[Start of section]

-- ==== Sys2Proof/Laws/Calls.lean ====
section
/-! SUPPORT. The parameters of CALL. -/

namespace Sys2Proof.Machine

section
variable {n : Lane} {link : Half} {head : OrderHead} {priority message : Byte} {lines : Half}
    {repeats policy chime : Byte} {pr : Priority}

/-- The image of a CALL. -/
abbrev callImage (head : OrderHead) (priority message : Byte) (lines : Half) (repeats policy chime : Byte) :=
    orderImage head .call (callParams priority message lines repeats policy chime)

/-- A parameter byte of a CALL image. -/
theorem callImage_byte (i : Nat) (hi : i < 7) : byteAt (callImage head priority message lines repeats policy chime)
    (12 + i) = byteAt (callParams priority message lines repeats policy chime) i :=
  byteAt_params head .call (params := callParams priority message lines repeats policy chime) (by simp [callParams, halfBytes]) (by simpa [callParams, halfBytes] using hi)

/-- The priority of a CALL image. -/
theorem callImage_priority (hf : callFits priority message lines repeats policy chime pr) : callPriority
    (callImage head priority message lines repeats policy chime) = pr := by
  have h0 : byteAt (callImage head priority message lines repeats policy chime) 12 = priority := callImage_byte 0 (by omega)
  unfold callPriority; rw [h0]
  obtain ⟨h, _⟩ := hf
  cases pr
  · have : priority = 0 := BitVec.eq_of_toNat_eq h
    simp [this]
  · have : priority = 1 := BitVec.eq_of_toNat_eq h
    simp [this]
  · have : priority = 2 := BitVec.eq_of_toNat_eq h
    simp [this]

/-- The message of a CALL image. -/
theorem callImage_message : callMessage (callImage head priority message lines repeats policy chime) = message :=
    callImage_byte 1 (by omega)

/-- The line set of a CALL image. -/
theorem callImage_lines : callLines (callImage head priority message lines repeats policy chime) = lines := by
  refine Eq.trans ?_ (halfAt_halfBytes lines [])
  unfold callLines halfAt
  have h0 : byteAt (callImage head priority message lines repeats policy chime) 14 = byteAt (halfBytes lines ++ []) 0 := callImage_byte 2 (by omega)
  have h1 : byteAt (callImage head priority message lines repeats policy chime) (14 + 1) = byteAt (halfBytes lines ++ []) (0 + 1) := callImage_byte 3 (by omega)
  rw [h0, h1]

/-- The repeats of a CALL image. -/
theorem callImage_repeats : callRepeats (callImage head priority message lines repeats policy chime) =
    repeats.toNat := by
  have : byteAt (callImage head priority message lines repeats policy chime) 16 = repeats := callImage_byte 4 (by omega)
  unfold callRepeats; rw [this]

/-- The resume policy of a CALL image. -/
theorem callImage_continues : callContinues (callImage head priority message lines repeats policy chime) = decide
    (policy = 1) := by
  have : byteAt (callImage head priority message lines repeats policy chime) 17 = policy := callImage_byte 5 (by omega)
  unfold callContinues; rw [this]; rfl

/-- The chime pattern of a CALL image. -/
theorem callImage_chime : callChime (callImage head priority message lines repeats policy chime) = chime.toNat := by
  have : byteAt (callImage head priority message lines repeats policy chime) 18 = chime := callImage_byte 6 (by omega)
  unfold callChime; rw [this]

/-- The parameters of a fitting CALL are in range (R85). -/
theorem callImage_paramChecks (p : Part) (hf : callFits priority message lines repeats policy chime pr) :
    ∀ c ∈ p.paramChecks (callImage head priority message lines repeats policy chime) .call, c.2 = true := by
  intro c hc
  obtain ⟨h1, h2, h3, h4, h5, h6, h7⟩ := hf
  unfold Part.paramChecks at hc
  simp only [List.mem_cons, List.not_mem_nil, or_false] at hc
  rcases hc with rfl | rfl | rfl | rfl | rfl | rfl | rfl
  · apply decide_eq_true
    have h0 : byteAt (callImage head priority message lines repeats policy chime) 12 = priority := callImage_byte 0 (by omega)
    rw [h0, h1]; cases pr <;> decide
  · show (callMessage _ != 0) = true; rw [callImage_message]; simpa using h2
  · show (callLines _ != 0) = true; rw [callImage_lines]; simpa using h3
  · apply decide_eq_true; rw [callImage_repeats]; exact ⟨h4, h5⟩
  · apply decide_eq_true
    have h0 : byteAt (callImage head priority message lines repeats policy chime) 17 = policy := callImage_byte 5 (by omega)
    rw [h0]; exact h6
  · apply decide_eq_true; rw [callImage_chime]; exact h7
  · have : restZero (callImage head priority message lines repeats policy chime) 19 = (19, true) := restZero_orderImage _ _ (by simp [callParams, halfBytes]) (by omega)
    rw [this]

end

end Sys2Proof.Machine
end

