-- ==== Sys2Proof/Tests/Slice0.lean ====
section
/-! SUPPORT. The model's own tests: ill-formed commands, one small step of each command, and for every statement with
hypotheses a state that meets them. -/

namespace Sys2Proof.Tests

open Sys2Proof.Machine

set_option maxRecDepth 20000

/-! ### Small states -/

/-- Two zones, one ramp, one door between the zones, one pattern for all numbers, twenty messages. -/
def plan0 : Plan :=
  { header := { claimWait := 500, muster := 0x8000, firePattern := 1, fireChime := 2, fireRepeats := 3, chimeRoutine := 1,
                chimeUrgent := 2, chimeEmergency := 3 },
    zones := tableOf 12 (fun k => { PlanZone.off with enabled := decide (k.val < 2), confirm := 600, warnPattern := 2 }),
    movers := tableOf 8 (fun m => { PlanMover.off with
      enabled := decide (m.val < 1), zoned := true, lower := 100, upper := 1000, vmax := 2560, accel := 256, vc := 256, vapp := 1024,
      brakeTime := 50, settleLimit := 300, floatWindow := 400, floatMax := 2000 }),
    doors := tableOf 24 (fun d => { PlanDoor.off with
      enabled := decide (d.val < 1), zoneB := some 1, retries := 2, lead := 200, fireLead := 100, motionLimit := 1500,
      retryDelay := 300 }),
    patterns := tableOf 8 (fun _ => { period := 512, lead := 384, count := 3 }), messages := List.replicate 20 1200 }

def idleMover : Mover :=
  { Mover.reset with
    motion := { Motion.reset with state := .idle, setpoint := some (256 * 500) }, position := 500, sent := 500 }

def closedDoor : Door :=
  { Door.reset with state := .closed, last := { DoorReply.clear with closedLimit := true } }

/-- A lane that takes the record of slot 48 next, with bridge authority. -/
def taker : LaneContext := { LaneContext.reset with state := .working, link := some 48, bridge := true, anchor := .start }

def online : Station := { Station.reset with state := .online, polled := true }

/-- A READY part under `plan0`: zone 0 LOADING, the ramp IDLE, the door CLOSED, lane 0 about to take slot 48. -/
def deck : Machine.Part :=
  { Part.reset 0 false [] 0 with
    plan := some plan0, generation := 1,
    port := { (Part.reset 0 false [] 0).port with partState := .ready, lanesEnable := true, bridgeLanes := 1 },
    zones := tableOf 12 (fun k => if k = 0 then { Zone.reset with state := .loading, link := .online, loop := some .normal }
      else Zone.reset),
    movers := tableOf 8 (fun m => if m = 0 then idleMover else Mover.reset),
    doors := tableOf 24 (fun d => if d = 0 then closedDoor else Door.reset),
    field := { (Part.reset 0 false [] 0).field with stations := tableOf 44 (fun _ => online) },
    lanes := tableOf 4 (fun n => if n = 0 then taker else LaneContext.reset) }

/-- A machine with empty exchange memory, the part `p` and nothing waiting. -/
def on (p : Machine.Part) : State := { pending := [], mem := [], part := p }

/-- The next state of a command, and its part. -/
def after (c : Instr) (s : State) : State :=
  match exec c s with
  | .next t => t
  | .fault _ | .refused _ => s

def partAfter (c : Instr) (p : Machine.Part) : Machine.Part := (after c (on p)).part

def head0 : OrderHead := { standing := false, flags := 0, next := 49, alternate := 50, expectZone := 0, expectMask := 0 }
def headWait : OrderHead := { head0 with flags := 1 }
def headStanding : OrderHead := { head0 with standing := true, flags := 3, next := 4095 }

theorem quiet_of {p : Machine.Part} (h : p.port.inReset = false ∧ p.agenda = [] ∧ p.writes = [] ∧ p.forced = [] ∧
    ∀ l : Lane, (p.lane l).waitKind ≠ some .hold) : (on p).Quiet :=
  ⟨h.1, h.2.1, ⟨h.2.2.1, h.2.2.2.1⟩, rfl, fun l _ => h.2.2.2.2 l⟩

theorem takes_of {p : Machine.Part} {n : Lane} {link : Half} (h : (on p).Quiet)
    (h' : p.takesNow n = some link ∧ linkValid link = true) : (on p).Takes n link := ⟨h, h'.1, h'.2⟩

theorem passes_of {h : OrderHead} {p : Machine.Part} (e : h.flags.toNat < 4 ∧ h.expectMask = 0) : headPasses h p :=
  ⟨e.1, by rw [e.2]; decide, Or.inl e.2⟩

theorem order_of {p : Machine.Part} {n : Lane} {link : Half} {h : OrderHead}
    (q : p.port.inReset = false ∧ p.agenda = [] ∧ p.writes = [] ∧ p.forced = [] ∧
      ∀ l : Lane, (p.lane l).waitKind ≠ some .hold)
    (h' : p.takesNow n = some link ∧ linkValid link = true) (e : h.flags.toNat < 4 ∧ h.expectMask = 0) :
    (on p).TakesOrder n link h := ⟨takes_of (quiet_of q) h', passes_of e⟩

theorem deck_quiet : (on deck).Quiet := quiet_of (by decide)
theorem deck_takes : (on deck).TakesOrder 0 48 head0 := order_of (by decide) (by decide) (by decide)
theorem deck_takes_wait : (on deck).TakesOrder 0 48 headWait := order_of (by decide) (by decide) (by decide)
theorem deck_takes_standing : (on deck).TakesOrder 0 48 headStanding := order_of (by decide) (by decide) (by decide)

/-! ### Well-formedness and the table's words -/

theorem test_cut_short_write_is_ignored : (Instr.ignoredRegisterWrite 1 0 23).wellFormed = true := by decide
theorem test_whole_control_write_is_not_ignored : (Instr.ignoredRegisterWrite 1 0 24).wellFormed = false := by decide
theorem test_whole_signal_write_is_not_ignored : (Instr.ignoredRegisterWrite 2 0 24).wellFormed = false := by decide
theorem test_write_of_id_is_ignored : (Instr.ignoredRegisterWrite 0 0 24).wellFormed = true := by decide
theorem test_long_write_is_no_transaction : (Instr.ignoredRegisterWrite 0 0 25).wellFormed = false := by decide
theorem test_empty_reply_is_none : (Instr.reply []).wellFormed = false := by decide
theorem test_reply_of_a_byte : (Instr.reply [0]).wellFormed = true := by decide
theorem test_no_word_spells_a_command : decodeTableWord 16 0x3401 = none := by decide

[End of section]

Where a line of the material above holds the string "callPriority", copy that line.

theorem callImage_priority (hf : callFits priority message lines repeats policy chime pr) : callPriority
  unfold callPriority; rw [h0]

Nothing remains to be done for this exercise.